> Task to complete
Set down the material exactly as given, please, from its first line through the line that includes "with_reducible apply State.pumpApt_canon".
···
-- ==== Sys2Proof/Laws/Canons8.lean ====
section
/-! SUPPORT. Each operation and meaning, in dependency order (part 9 of 10), keeps the canonical form. -/

namespace Sys2Proof.Machine

theorem dmaEff_canon {s : State} (a0 : Ctx) (h : Canon s) :
    Canon (dmaEff a0 s) := by
  unfold dmaEff
  try dsimp only
  repeat' first
    | with_reducible assumption
    | with_reducible apply State.farFlow_canon
    | with_reducible refine CanonF.out (v := State.farFlow _ _ _) ?_ (by assumption)
    | with_reducible apply State.consume_canon
    | with_reducible apply State.reserveTile_canon
    | with_reducible refine canon_pair (x := State.reserveTile _ _ _ _ _) ?_ (by assumption)
    | with_reducible apply State.tagOut_canon
    | with_reducible apply State.retireFront_canon
    | with_reducible apply State.tagFlow_canon
    | with_reducible apply State.ownWindow_canon
    | with_reducible refine CanonW.refusedOut (v := State.ownWindow _ _ _ _ _ _ _ _) ?_ (by assumption)
    | with_reducible refine CanonW.queuedOut (v := State.ownWindow _ _ _ _ _ _ _ _) ?_ (by assumption)
    | with_reducible refine CanonW.placedOut (v := State.ownWindow _ _ _ _ _ _ _ _) ?_ (by assumption)
    | with_reducible apply State.pumpApt_canon
    | with_reducible apply State.writeMem_canon
    | with_reducible apply State.beginXfer_canon
    | with_reducible apply State.pumpPackets_canon
    | with_reducible apply State.failStream_canon
    | with_reducible apply State.landBytes_canon
    | with_reducible refine CanonD.waitOut (v := State.landBytes _ _ _ _ _) ?_ (by assumption)
    | with_reducible refine CanonD.doneOut (v := State.landBytes _ _ _ _ _) ?_ (by assumption)
    | with_reducible apply State.onFlow_canon
    | with_reducible apply State.endXfer_canon
    | with_reducible apply State.pumpReads_canon
    | with_reducible apply State.failXfer_canon
    | with_reducible apply State.setCore_canon
    | with_reducible apply State.readMem_canon
    | with_reducible refine canon_pair (x := State.readMem _ _ _ _) ?_ (by assumption)
    | with_reducible apply State.dmaPush_canon
    | with_reducible apply Sequencer.failStream_canon
    | with_reducible apply Scratch.read_canon
    | with_reducible apply Core.readRaw_canon
    | with_reducible apply Core.readTile_canon
    | with_reducible apply canon_ite
    | with_reducible apply canon_foldl
    | with_reducible apply canon_foldl2
    | with_reducible apply canon_getD
    | (with_reducible intro u x hu; try dsimp only)
    | split
    | exact fun _ k => ⟨k.1, k.2⟩
    | exact fun _ k => k
    | exact ⟨hq.1, hq.2⟩
    | with_reducible apply canon_core
    | exact ⟨⟨rfl, rfl, rfl, rfl, fun _ k => nomatch k⟩, rfl, rfl, rfl⟩
    | (refine ⟨⟨hq.1.1, hq.1.2⟩, ?_⟩)
    | (refine ⟨hq.1, ?_⟩)

theorem execCxlLinkUp_canon {s : State} (a0 : Fin 4) (a1 : Bool) (a2 : Bool) (a3 : Bool) (h : Canon s) :
    CanonR (execCxlLinkUp a0 a1 a2 a3 s) := by
  unfold execCxlLinkUp
  try dsimp only
  repeat' first
    | with_reducible assumption
    | with_reducible apply State.fresh_canon
    | with_reducible refine canon_pair (x := State.fresh _) ?_ (by assumption)
    | with_reducible apply canon_ite
    | with_reducible apply canonR_ite
    | with_reducible apply canonR_next
    | split
    | with_reducible refine canon_host _ ?_ ?_
    | exact fun _ k => ⟨k.1, k.2⟩
    | exact fun _ k => k
    | exact ⟨hq.1, hq.2⟩
    | (refine ⟨⟨hq.1.1, hq.1.2⟩, ?_⟩)
    | (refine ⟨hq.1, ?_⟩)

theorem execNop_canon {s : State} (a0 : Fin 64) (a1 : Eng) (h : Canon s) :
    CanonR (execNop a0 a1 s) := by
  unfold execNop
  try dsimp only
  repeat' first
    | with_reducible assumption
    | with_reducible apply State.retireFront_canon
    | with_reducible apply runCmd_canon
    | with_reducible apply canon_ite
    | (with_reducible intro u x hu; try dsimp only)
    | with_reducible apply canonR_ite
    | with_reducible apply canonR_next
    | split
    | with_reducible exact canonP_none
    | with_reducible apply canonP_some
    | with_reducible intro u x hu
    | (with_reducible intro x u hu; try dsimp only)
    | exact fun _ k => ⟨k.1, k.2⟩
    | exact fun _ k => k
    | exact ⟨hq.1, hq.2⟩
    | (refine ⟨⟨hq.1.1, hq.1.2⟩, ?_⟩)
    | (refine ⟨hq.1, ?_⟩)
    | (unfold plainRow; try dsimp only)

theorem execCxlPerstAssert_canon {s : State} (h : Canon s) :
    CanonR (execCxlPerstAssert s) := by
  unfold execCxlPerstAssert
  try dsimp only
  repeat' first
    | with_reducible assumption
    | with_reducible apply State.hostReset_canon
    | with_reducible apply canon_ite
    | with_reducible apply canonR_ite
    | with_reducible apply canonR_next
    | split
    | with_reducible refine canon_pins _ ?_
    | exact fun _ k => ⟨k.1, k.2⟩
    | exact fun _ k => k
    | exact ⟨hq.1, hq.2⟩
    | (refine ⟨⟨hq.1.1, hq.1.2⟩, ?_⟩)
    | (refine ⟨hq.1, ?_⟩)

theorem execStackThermalSample_canon {s : State} (a0 : Fin 16) (a1 : List ℤ) (a2 : ℕ) (h : Canon s) :
    CanonR (execStackThermalSample a0 a1 a2 s) := by
  unfold execStackThermalSample
  try dsimp only
  repeat' first
    | with_reducible assumption
    | with_reducible apply State.judgeSensor_canon
    | with_reducible apply State.onStk_canon
    | with_reducible apply State.at_canon
    | with_reducible apply State.sample_canon
    | with_reducible apply canon_ite
    | with_reducible apply canon_foldl
    | with_reducible apply canon_foldl2
    | (with_reducible intro u x hu; try dsimp only)
    | with_reducible apply canonR_ite
    | with_reducible apply canonR_next
    | split
    | with_reducible refine canon_thm _ ?_
    | exact fun _ k => ⟨k.1, k.2⟩
    | exact fun _ k => k
    | exact ⟨hq.1, hq.2⟩
    | (refine ⟨⟨hq.1.1, hq.1.2⟩, ?_⟩)
    | (refine ⟨hq.1, ?_⟩)

theorem execNonceRead_canon {s : State} (a0 : ℕ) (h : Canon s) :
    CanonR (execNonceRead a0 s) := by
  unfold execNonceRead
  try dsimp only
  repeat' first
    | with_reducible assumption
    | with_reducible apply State.at_canon
    | with_reducible apply State.readOut_canon
    | with_reducible apply State.newNonce_canon
    | with_reducible apply canon_ite
    | with_reducible apply canonR_ite
    | with_reducible apply canonR_next
    | split
    | exact fun _ k => ⟨k.1, k.2⟩
    | exact fun _ k => k
    | exact ⟨hq.1, hq.2⟩
    | (refine ⟨⟨hq.1.1, hq.1.2⟩, ?_⟩)
    | (refine ⟨hq.1, ?_⟩)

theorem execWaitQ_canon {s : State} (a0 : Fin 64) (a1 : Eng) (h : Canon s) :
    CanonR (execWaitQ a0 a1 s) := by
  unfold execWaitQ
  try dsimp only
  repeat' first
    | with_reducible assumption
    | with_reducible apply State.waitOn_canon
    | with_reducible apply State.retireFront_canon
    | with_reducible apply runCmd_canon
    | with_reducible apply canon_ite
    | (with_reducible intro u x hu; try dsimp only)
    | with_reducible apply canonR_ite
    | with_reducible apply canonR_next
    | split
    | with_reducible exact canonP_none
    | with_reducible apply canonP_some
    | with_reducible intro u x hu
    | (with_reducible intro x u hu; try dsimp only)
    | exact fun _ k => ⟨k.1, k.2⟩
    | exact fun _ k => k
    | exact ⟨hq.1, hq.2⟩
    | (refine ⟨⟨hq.1.1, hq.1.2⟩, ?_⟩)
    | (refine ⟨hq.1, ?_⟩)
    | (unfold waitQRow; try dsimp only)

theorem execHostTimeout_canon {s : State} (a0 : ℕ) (h : Canon s) :
    CanonR (execHostTimeout a0 s) := by
  unfold execHostTimeout
  try dsimp only
  repeat' first
    | with_reducible assumption
    | with_reducible apply State.enterAbsent_canon
    | with_reducible apply State.at_canon
    | with_reducible apply canon_ite
    | with_reducible apply canonR_ite
    | with_reducible apply canonR_next
    | split
    | exact fun _ k => ⟨k.1, k.2⟩
    | exact fun _ k => k
    | exact ⟨hq.1, hq.2⟩
    | (refine ⟨⟨hq.1.1, hq.1.2⟩, ?_⟩)
    | (refine ⟨hq.1, ?_⟩)

theorem State.stepTime_canon {s : State} (a1 : ℤ) (h : Canon s) :
    Canon (State.stepTime s a1) := by
  unfold State.stepTime
  try dsimp only
  repeat' first
    | with_reducible assumption
    | with_reducible apply canon_ite
    | with_reducible apply canon_foldl
    | with_reducible apply canon_foldl2
    | (with_reducible intro u x hu; try dsimp only)
    | split
    | with_reducible refine canon_clk _ ?_
    | exact fun _ k => ⟨k.1, k.2⟩
    | exact fun _ k => k
    | exact ⟨hq.1, hq.2⟩
    | (refine ⟨⟨hq.1.1, hq.1.2⟩, ?_⟩)
    | (refine ⟨hq.1, ?_⟩)

theorem State.servo_canon {s : State} (a1 : ℤ) (h : Canon s) :
    Canon (State.servo s a1) := by
  unfold State.servo
  try dsimp only
  repeat' first
    | with_reducible assumption
    | with_reducible apply State.stepTime_canon
    | with_reducible apply canon_ite
    | split
    | with_reducible refine canon_fab _ ?_ ?_
    | exact fun _ k => ⟨k.1, k.2⟩
    | exact fun _ k => k
    | exact ⟨hq.1, hq.2⟩
    | (refine ⟨⟨hq.1.1, hq.1.2⟩, ?_⟩)
    | (refine ⟨hq.1, ?_⟩)

theorem execPtpMessageRx_canon {s : State} (a0 : Fin 96) (a1 : PtpRx) (a2 : ℕ) (h : Canon s) :
    CanonR (execPtpMessageRx a0 a1 a2 s) := by
  unfold execPtpMessageRx
  try dsimp only
  repeat' first
    | with_reducible assumption
    | with_reducible apply State.giveStamp_canon
    | with_reducible apply State.at_canon
    | with_reducible apply State.electSlave_canon
    | with_reducible apply State.servo_canon
    | with_reducible apply canon_ite
    | with_reducible apply canonR_ite
    | with_reducible apply canonR_next
    | split
    | with_reducible refine canon_fab _ ?_ ?_
    | exact fun _ k => ⟨k.1, k.2⟩
    | exact fun _ k => k
    | exact ⟨hq.1, hq.2⟩
    | exact fun _ k => ⟨k.1, k.2.1, (by dsimp only; exact Tbl.mapv_wf _ _ _ k.2.2.1), k.2.2.2⟩
    | exact fun _ k => ⟨k.1, k.2.1, k.2.2.1, (by dsimp only; exact Tbl.mapv_wf _ _ _ k.2.2.2)⟩
    | exact fun _ k => ⟨(by dsimp only; exact Tbl.mapv_wf _ _ _ k.1), k.2⟩
    | exact fun _ k => ⟨k.1, (by dsimp only; exact Tbl.mapv_wf _ _ _ k.2)⟩
    | exact ⟨hq.1, hq.2.1, hq.2.2.1, (by dsimp only; exact Tbl.set_wf _ _ _ _ hq.2.2.2.1), hq.2.2.2.2⟩
    | exact ⟨hq.1, hq.2.1, (by dsimp only; exact Tbl.set_wf _ _ _ _ hq.2.2.1), hq.2.2.2⟩
    | exact ⟨(by dsimp only; exact Tbl.mapv_wf _ _ _ hq.1), hq.2⟩
    | exact fun k => cores_mapv_canon _ (fun c k => Core.halt_canon k) k
    | exact fun k => (by dsimp only; exact Tbl.mapv_wf _ _ _ k.2.2.1)
    | exact fun k => (by dsimp only; exact Tbl.mapv_wf _ _ _ k.2.2.2.1)
    | exact fun _ k => (by dsimp only; exact Tbl.mapv_wf _ _ _ k)
    | (refine ⟨⟨hq.1.1, hq.1.2⟩, ?_⟩)
    | (refine ⟨hq.1, ?_⟩)

theorem execVxExp_canon {s : State} (a0 : Fin 64) (h : Canon s) :
    CanonR (execVxExp a0 s) := by
  unfold execVxExp
  try dsimp only
  repeat' first
    | with_reducible assumption
    | with_reducible apply vxElementwise_canon
    | with_reducible apply runCmd_canon
    | with_reducible apply tileHold_canon
    | with_reducible refine CanonP.out (o := tileHold _ _ _) ?_ (by assumption)
    | with_reducible apply canon_ite
    | (with_reducible intro u x hu; try dsimp only)
    | with_reducible apply canonR_ite
    | with_reducible apply canonR_next
    | split
    | with_reducible exact canonP_none
    | with_reducible apply canonP_some
    | with_reducible intro u x hu
    | (with_reducible intro x u hu; try dsimp only)
    | exact fun _ k => ⟨k.1, k.2⟩
    | exact fun _ k => k
    | exact ⟨hq.1, hq.2⟩
    | (refine ⟨⟨hq.1.1, hq.1.2⟩, ?_⟩)
    | (refine ⟨hq.1, ?_⟩)
    | (unfold vxRow; try dsimp only)

theorem State.closeFlows_canon {s : State} (a1 : ℕ) (h : Canon s) :
    Canon (State.closeFlows s a1) := by
  unfold State.closeFlows
  try dsimp only
  repeat' first
    | with_reducible assumption
    | with_reducible apply State.freeFlowAt_canon
    | with_reducible apply State.tryClose_canon
    | with_reducible apply State.onFlow_canon
    | with_reducible apply canon_ite
    | with_reducible apply canon_foldl
    | with_reducible apply canon_foldl2
    | (with_reducible intro u x hu; try dsimp only)
    | split
    | exact fun _ k => ⟨k.1, k.2⟩
    | exact fun _ k => k
    | exact ⟨hq.1, hq.2⟩
    | (refine ⟨⟨hq.1.1, hq.1.2⟩, ?_⟩)
    | (refine ⟨hq.1, ?_⟩)

theorem execJobComplete_canon {s : State} (a0 : Fin 4096) (a1 : ℕ) (h : Canon s) :
    CanonR (execJobComplete a0 a1 s) := by
  unfold execJobComplete
  try dsimp only
  repeat' first
    | with_reducible assumption
    | with_reducible apply State.preemptPass_canon
    | with_reducible apply State.closeFlows_canon
    | with_reducible apply State.unqueue_canon
    | with_reducible apply State.endAllSaved_canon
    | with_reducible apply State.placeMsg_canon
    | with_reducible apply State.at_canon
    | with_reducible apply State.onJob_canon
    | with_reducible apply canon_ite
    | with_reducible apply canonR_ite
    | with_reducible apply canonR_next
    | split
    | exact fun _ k => ⟨k.1, k.2⟩
    | exact fun _ k => k
    | exact ⟨hq.1, hq.2⟩
    | (refine ⟨⟨hq.1.1, hq.1.2⟩, ?_⟩)
    | (refine ⟨hq.1, ?_⟩)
···
> Response to the task
-- ==== Sys2Proof/Laws/Canons8.lean ====
section
/-! SUPPORT. Each operation and meaning, in dependency order (part 9 of 10), keeps the canonical form. -/

namespace Sys2Proof.Machine

theorem dmaEff_canon {s : State} (a0 : Ctx) (h : Canon s) :
    Canon (dmaEff a0 s) := by
  unfold dmaEff
  try dsimp only
  repeat' first
    | with_reducible assumption
    | with_reducible apply State.farFlow_canon
    | with_reducible refine CanonF.out (v := State.farFlow _ _ _) ?_ (by assumption)
    | with_reducible apply State.consume_canon
    | with_reducible apply State.reserveTile_canon
    | with_reducible refine canon_pair (x := State.reserveTile _ _ _ _ _) ?_ (by assumption)
    | with_reducible apply State.tagOut_canon
    | with_reducible apply State.retireFront_canon
    | with_reducible apply State.tagFlow_canon
    | with_reducible apply State.ownWindow_canon
    | with_reducible refine CanonW.refusedOut (v := State.ownWindow _ _ _ _ _ _ _ _) ?_ (by assumption)
    | with_reducible refine CanonW.queuedOut (v := State.ownWindow _ _ _ _ _ _ _ _) ?_ (by assumption)
    | with_reducible refine CanonW.placedOut (v := State.ownWindow _ _ _ _ _ _ _ _) ?_ (by assumption)
    | with_reducible apply State.pumpApt_canon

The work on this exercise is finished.